Im Archäologischen Park Carnuntum  wurden neben der Wiederherstellung dreier römischer Pflasterstraßen die Errichtung von Teilrekonstruktionen von Wohn- und Wirtschaftsgebäuden am Originalstandort getroffen. Zwei private Wohnhäuser, ein Stadtpalais und eine öffentliche Badeanlage wurden gebaut. „Sämtliche Arbeiten beim Bau der Therme wurden in Hinblick auf Material und Technik unter Anwendung antiker Bautraditionen durchgeführt. Es kamen Nachbauten originaler römischer Werkzeuge der Stein- und Holzbearbeitung, welche im Museum Carnuntinum erhalten sind, zum praktischen Einsatz. Jeder einzelne Stein der Außenmauern wurde mit der Hand zu Bruchsteinmauerwerk nach antikem Muster zusammengefügt. Die gesamte Dachfläche wurde mit eigens dafür hergestellten Ziegeln (tegulae, imbrices) eingedeckt.

Sämtliche Baderäume wurden mit funktionstüchtigen Hypokaustheizungen ausgestattet, Fenster- und Türstöcke manuell in antiker Handwerkstradition von regionalen Handwerkern zugerichtet und eingesetzt.
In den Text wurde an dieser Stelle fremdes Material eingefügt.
/-- Every RC field of the Window (R10), ATTN_PENDING apart. -/
def rcFields : List (Nat × Nat × Nat) :=
  rcFields02 ++ rcFields03 ++ rcFields04 ++ rcFields05 ++ rcFields06 ++ rcFields07 ++ rcFields08 ++ rcFields09 ++ rcFields0A ++ rcFields0B ++ rcFields0C ++ rcFields0D ++ rcFields0E ++ rcFields0F ++ rcFields10 ++ rcFields11 ++ rcFields12

/-- The greatest value of the RC field at an address; an address with none holds nothing. -/
def rcMax (a : Nat) : Nat :=
  match rcFields.find? fun f => decide (f.1 ≤ a ∧ a ≤ f.2.1) with
  | some f => f.2.2
  | none => 0

/-- What one note does to the report (R10, R420, R423, R425, R441). -/
def applyNote (n : Note) (r : Report) : Report :=
  match n with
  | .entry e =>
    let r := { r with ring := (e :: r.ring).take 1024, evHead := (r.evHead + 1) % 65536, unsent := r.unsent + 1 }
    if e.marker || e.masked then r else { r with attnPending := min 0xFFFF (r.attnPending + 1), attnLow := true }
  | .count a k => { r with cnt := cntSet a (min (rcMax a) (cntGet a r.cnt + k)) r.cnt }
  | .taken a k => { r with cnt := cntSet a (cntGet a r.cnt - k) r.cnt }
  | .attnTaken k => { r with attnPending := r.attnPending - k, attnLow := r.attnLow && decide (0 < r.attnPending - k) }
  | .reported k => { r with unsent := k }
  | .clearBlock b => { r with cnt := r.cnt.filter fun e => e.1 / 65536 != b }
  | .clearRange lo hi => { r with cnt := r.cnt.filter fun e => decide (e.1 < lo ∨ hi < e.1) }
  | .clearRing => { r with ring := [], evHead := 0, attnPending := 0, attnLow := false, unsent := 0 }

/-- The report after a command's notes, the oldest first. -/
def applyNotes (ns : List Note) (r : Report) : Report := ns.foldr applyNote r

/-- A number put into a rising list, once. -/
def insertNat (a : Nat) : List Nat → List Nat
  | [] => [a]
  | b :: r => if a < b then a :: b :: r else if a = b then b :: r else b :: insertNat a r

/-- An element put before the first of a list that is not to stand before it. -/
def insertBy {α : Type} (le : α → α → Bool) (x : α) : List α → List α
  | [] => [x]
  | y :: r => if le x y then x :: y :: r else y :: insertBy le x r

/-- A list in ascending order; what stands equal keeps its order. -/
def sortBy {α : Type} (le : α → α → Bool) (l : List α) : List α := l.foldr (insertBy le) []

/-- The event code of a note; none for what is not an entry of the ring. -/
def Note.entryCode (n : Note) : Option Nat :=
  match n with
  | .entry e => some e.code
  | _ => none

/-- A step of R125: the events it issues appear in ascending event code (R423). -/
def inOrder (f : State → State) (s : State) : State :=
  let s1 := f { s with notes := [] }
  let old := s1.notes.reverse
  let entries := sortBy (fun a b => decide (a.entryCode.getD 0 ≤ b.entryCode.getD 0)) (old.filter fun n => n.entryCode.isSome)
  { s1 with notes := (old.filter (fun n => n.entryCode.isNone) ++ entries).reverse ++ s.notes }

/-- PD4 runs: the device is not in RETAIN, and `RESET_N` is not low (R468, R479). -/
def pd4Runs (s : State) : Bool := s.pwr.mode != .retain && s.pwr.resetHeld == .none

/-- The state a command starts from: its outputs empty, and its time passed. -/
def begin (dt : Nat) (s : State) : State := elapse dt { s with out := [], wire := [], notes := [] }

/-- The next state of a command: its notes reported; the queue, the OTP and the time value as the command found them
(R18: no other block writes the timebase). -/
def finish (s0 s1 s2 : State) : Host.Outcome State Fault Refusal :=
  .next { s2 with pending := s0.pending, otp := s0.otp, tb := s1.tb, clk := s1.clk,
                  rep := applyNotes s2.notes s0.rep, notes := [] }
Auch Küche, Wasserbecken und Wasserleitungstechnik wurden voll funktionstüchtig  wiedererrichtet.“  Wir bekamen einen guten Einblick in die römische Lebensart vom 1. bis zum 4. Jh. nach Chr.

„Die modellhafte Errichtung der Wohnhäuser und der Therme in antiker Bautechnik und Handwerkstradition am Originalstandort stellt auch international ein Novum dar. Auf Basis der historischen Quellen entstand hier die Rekonstruktion eines römischen Stadtviertels der ehemaligen Provinzhauptstadt Carnuntum nach mehr als 1600 Jahren.
Quelle: CARNUNTUM Wiedergeborene Stadt der Kaiser; Franz Humer Hrsg., Philipp v. Zabern Verlag

Der Wiener Zentralfriedhof liegt recht weit außerhalb, im 11. Bezirk. Wir haben uns die einzigartigen prunkvollen Grabmäler u.a. von Beethoven, Schubert, Brahms, Millöcker, Joh. Strauss und Mozart angesehen. Das Grabmal von Udo Jürgens, ein mit einem weißen Tuch verhangener Flügel, alles aus Marmor, stellt eine Besonderheit dar.

Mit einem gemeinsamen römischen Essen – das Essen bezieht sich auf die kulinarischen Köstlichkeiten der Küche und nicht auf die Lagerung der Gäste auf einer Kline -  schloss diese interessante Exkursion, gespickt mit atemberaubenden Kunstschätzen der Wiener Museen und dem wiedererwachten Verständnis eines römischen Heerlagers durch die Rekonstruktionen in Carnuntum.